Teaching Today's Students, Tips on Teaching

Teaching without Talking

3503494291_651161974f_mby Gina Merys, Assistant Director, Reinert Center

In a recent article, “The Silent Professor,” Joseph Finckel reflects on his experience teaching on a day when he had lost his voice. Of course, the experience of teaching without a voice is not a singular one; most of us have dozens of examples of teaching while ill or incapacitated in some small way.  With the quick pace of the academic calendar, these circumstances are nearly unavoidable.

What does make these experiences useful and interesting to contemplate are the ways in which we can use them to refocus our attention on student-centered learning. There are many ways we can keep the learning center on us as teacher even when we do not have a voice by writing on the board, using power point slides, or the like, but doing that misses an opportunity to realign the learning centered on the students.  Here are two activities to consider whether you cannot speak or just decide you will not speak:

 

Create impromptu student led discussions

Ask all students to write out one open-ended question about the day’s topic and sign their name.  Once you have collected all the questions randomly choose one question and write the student’s name on the board.  That student is responsible for facilitating the discussion on that question.  If the discussion wanes, choose another question.  It helps to set time limits on discussions, such as 10 minutes per question, so that students practice their facilitation and discussion skills, while also making time for several questions.

Plan a set of learning experiences that build on one another

Create a set of slides that gives the directions for each task or each part of the experience.
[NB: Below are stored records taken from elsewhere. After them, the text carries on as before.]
/-- R102: after a counting pass over S the table holds the number of occurrences of each byte of S and the
sentinel once. -/
def Obligations.CountingPassCountsOccurrences : Prop :=
  ∀ (S : List Byte) (s : State), Consistent s → s.phase = .idle → (∀ b, S.count b ≤ 2 ^ 32 - 1) →
    ∃ t, runAll (S.map .freqByte ++ [.freqEnd]) s = .next t ∧ t.phase = .table ∧
      (∀ b : Byte, Memory.read t.ft b.toNat =
        if b ∈ S then some (BitVec.ofNat 32 (S.count b)) else none) ∧
      Memory.read t.ft 256 = some 1 ∧ t.ftN.toNat = S.dedup.length + 1 ∧
      (t.ft.map fun e => e.2.toNat).sum = S.length + 1

/-- R103: the table after a pass does not depend on the order of the bytes. -/
def Obligations.CountingIsOrderIndependent : Prop :=
  ∀ (S S' : List Byte) (s : State), S.Perm S' → Consistent s → s.phase = .idle →
    (∀ b, S.count b ≤ 2 ^ 32 - 1) →
    ∃ t, runAll (S.map .freqByte ++ [.freqEnd]) s = .next t ∧
      runAll (S'.map .freqByte ++ [.freqEnd]) s = .next t

/-! ## The tree -/

/-- R111, R115, R116: BUILD_TREE in phase TABLE completes, writes only NODE, the tree registers and PHASE, and
leaves L = max(FT_N, 2) leaves in ascending order of symbol and L - 1 internal nodes of two children each; an
internal node's weight is the sum of the leaves below it, the root's the sum of all counts, twice the count of a
single entry. -/
def Obligations.BuildTreeBuildsTheArena : Prop :=
  HasWord .buildTree 0x1000#16 ∧
  ∀ s : State, Consistent s → s.phase = .table → ∃ nodes,
    exec .buildTree s = .next (responded 0 { s with
      node := nodes, root := BitVec.ofNat 10 (2 * leafCount s.ft - 2),
      nodeCnt := BitVec.ofNat 10 (2 * leafCount s.ft - 1),
      cur := BitVec.ofNat 10 (2 * leafCount s.ft - 2), treeValid := true, phase := .tree }) ∧
    Arena s.ft nodes ∧ nodes.length ≤ Config.nodeCap ∧
    (∀ i, i < nodes.length → weightAt nodes i = leafSum nodes (i + 1) (BitVec.ofNat 10 i)) ∧
    weightAt nodes (2 * leafCount s.ft - 2) =
      (if s.ft.length = 1 then 2 else 1) * (s.ft.map fun e => e.2.toNat).sum

/-- R113, R114: every merge takes the least and the next least of the nodes not yet combined, in the order
by weight and then by index; the first removed is the zero-child, the new node has no symbol and the sum of
the weights. -/
def Obligations.BuildTreeMergesTheLeastPair : Prop :=
  ∀ s t : State, Consistent s → s.phase = .table → exec .buildTree s = .next t →
    GreedyMerges s.ft t.node ∧
    ∀ i, leafCount s.ft ≤ i → i < t.node.length →
      (nodeAt t.node i).sym = 257 ∧
        weightAt t.node i =
          weightAt t.node (nodeAt t.node i).zero.toNat + weightAt t.node (nodeAt t.node i).one.toNat

/-- R119 and the legal phases of R110: in IDLE the table is empty and BUILD_TREE raises EmptyFrequencyTable;
in any other phase but TABLE and FAULT it raises IllegalCommand. -/
def Obligations.BuildTreeOutsideTable : Prop :=
  (∀ s : State, s.phase = .idle → Raises .buildTree .emptyFrequencyTable s ∧
    (Consistent s → s.ftN = 0 ∧ ∀ x, s.ftPresent x = false)) ∧
  IllegalOutside .buildTree [.table, .idle] ∧ SilentInFault .buildTree

/-- R120: the tree is a function of FT alone. -/
def Obligations.BuildTreeDependsOnTheTableAlone : Prop :=
  ∀ s t s' t' : State, s.phase = .table → s'.phase = .table → s.ft = s'.ft →
    exec .buildTree s = .next t → exec .buildTree s' = .next t' →
    t.node = t'.node ∧ t.root = t'.root ∧ t.nodeCnt = t'.nodeCnt
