/-- Counting a symbol keeps the invariant, whether its entry is new or not (R100, R101). -/
theorem consistent_counted (hc : Consistent s) (hi : Counts i x p) (hs : s.phase = .idle ∨ s.phase = .count)
    {ftN : BitVec 9} (htable : TableOk (Memory.write s.ft x c) ftN) :
    Consistent { s with ft := Memory.write s.ft x c, ftN := ftN, phase := p } := by
  have hbefore : TableOnly s := tableOnly_of_consistent hc (by rcases hs with h | h <;> simp [h])
  have habsent := sentinel_absent hc hs
  refine TableOnly.consistent { hbefore with } ?_ htable (fun hp => ?_) (fun hp => ?_) (fun hp => ?_) hc.headerRange
  · rcases hi with ⟨_, -, -, rfl⟩ | ⟨-, -, rfl⟩ <;> simp
  all_goals rcases hi with ⟨b, -, rfl, rfl⟩ | ⟨-, rfl, rfl⟩
  · cases hp
  · simp
  · exact (Memory.read_write_other _ _ (eof_ne_toNat b)).trans habsent
  · cases hp
  · cases hp
  · cases hp

/-! ## HDR (R170, R171) -/

/-- Inside a header of `s.hn` entries, `j` bytes of entry `k` have come. -/
structure InEntry (k j : Nat) (s : State) : Prop where
  hpos : s.hpos = BitVec.ofNat 11 (2 + 6 * k + j)
  byte : j < 6
  more : k < s.hn.toNat
  range : s.hn.toNat ≤ Config.nsym
  stored : s.ft.length = k
  below : ∀ e ∈ s.ft, e.1 ≤ s.hprev.toNat
  symbol : 2 ≤ j → s.hsym.toNat ≤ Config.eof ∧ (∀ e ∈ s.ft, e.1 < s.hsym.toNat) ∧
    (k + 1 = s.hn.toNat → s.hsym.toNat = Config.eof)

theorem InEntry.lt_nsym (h : InEntry k j s) : k < Config.nsym := Nat.lt_of_lt_of_le h.more h.range

theorem InEntry.toNat_hpos (h : InEntry k j s) : s.hpos.toNat = 2 + 6 * k + j := by
  have hk : k < 257 := h.lt_nsym
  have hj := h.byte
  rw [h.hpos, BitVec.toNat_ofNat]
  omega

/-- From the second byte on, the header's invariant says which byte of which entry comes next. -/
theorem inEntry_of_headerInv (h : HeaderInv s) (hp : 2 ≤ s.hpos.toNat) : ∃ k j, InEntry k j s := by
  obtain ⟨-, hN, hmore⟩ := h.length hp
  obtain ⟨hlen, hbelow⟩ := h.stored hp
  have hdiv : 2 + 6 * ((s.hpos.toNat - 2) / 6) + (s.hpos.toNat - 2) % 6 = s.hpos.toNat := by omega
  exact ⟨(s.hpos.toNat - 2) / 6, (s.hpos.toNat - 2) % 6, by rw [hdiv]; simp, by omega, by omega, hN, hlen, hbelow,
    h.symbol hp⟩

theorem InEntry.headerInv (h : InEntry k j s) : HeaderInv s := by
  have hpos := h.toNat_hpos
  have hj := h.byte
  have hmore := h.more
  have hentry : (s.hpos.toNat - 2) / 6 = k := by omega
  have hbyte : (s.hpos.toNat - 2) % 6 = j := by omega
  refine ⟨⟨by omega, by omega⟩, fun _ => ⟨by omega, h.range, by omega⟩, fun _ => ?_, fun _ => ?_⟩
  · rw [hentry]; exact ⟨h.stored, h.below⟩
  · rw [hentry, hbyte]; exact h.symbol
The information on the slides may include all of the most important information, but leaves enough room for students to “experience full discovering, struggling with, or working through a question or concept.” Project each slide at the appropriate time in the process to keep students moving through the stages of the experience to the next task.

During these or any other activities you choose to undertake without speaking, using the full range of “physical motions available to you, particularly those that communicate a desire for elaboration or that suggest a relationship between what two students have said” such as nods, shrugs, clapping, snapping, and hand gestures can help you to assist in facilitation or signal something important to students about what they are learning from each other.  Additionally, as Finckel points out, “your capacity to observe what happens in your classroom will increase exponentially when you relieve yourself of the pressure to speak.” This gives you an increased ability to read students’ facial expressions and body language, and to listen to what they say to each other. Teaching without talking can change not just the focus of learning in the class, but also might improve your focus as well.

Finkel, Joseph. “The Silent Professor.” The Teaching Professor. 28:6, June/July 2014.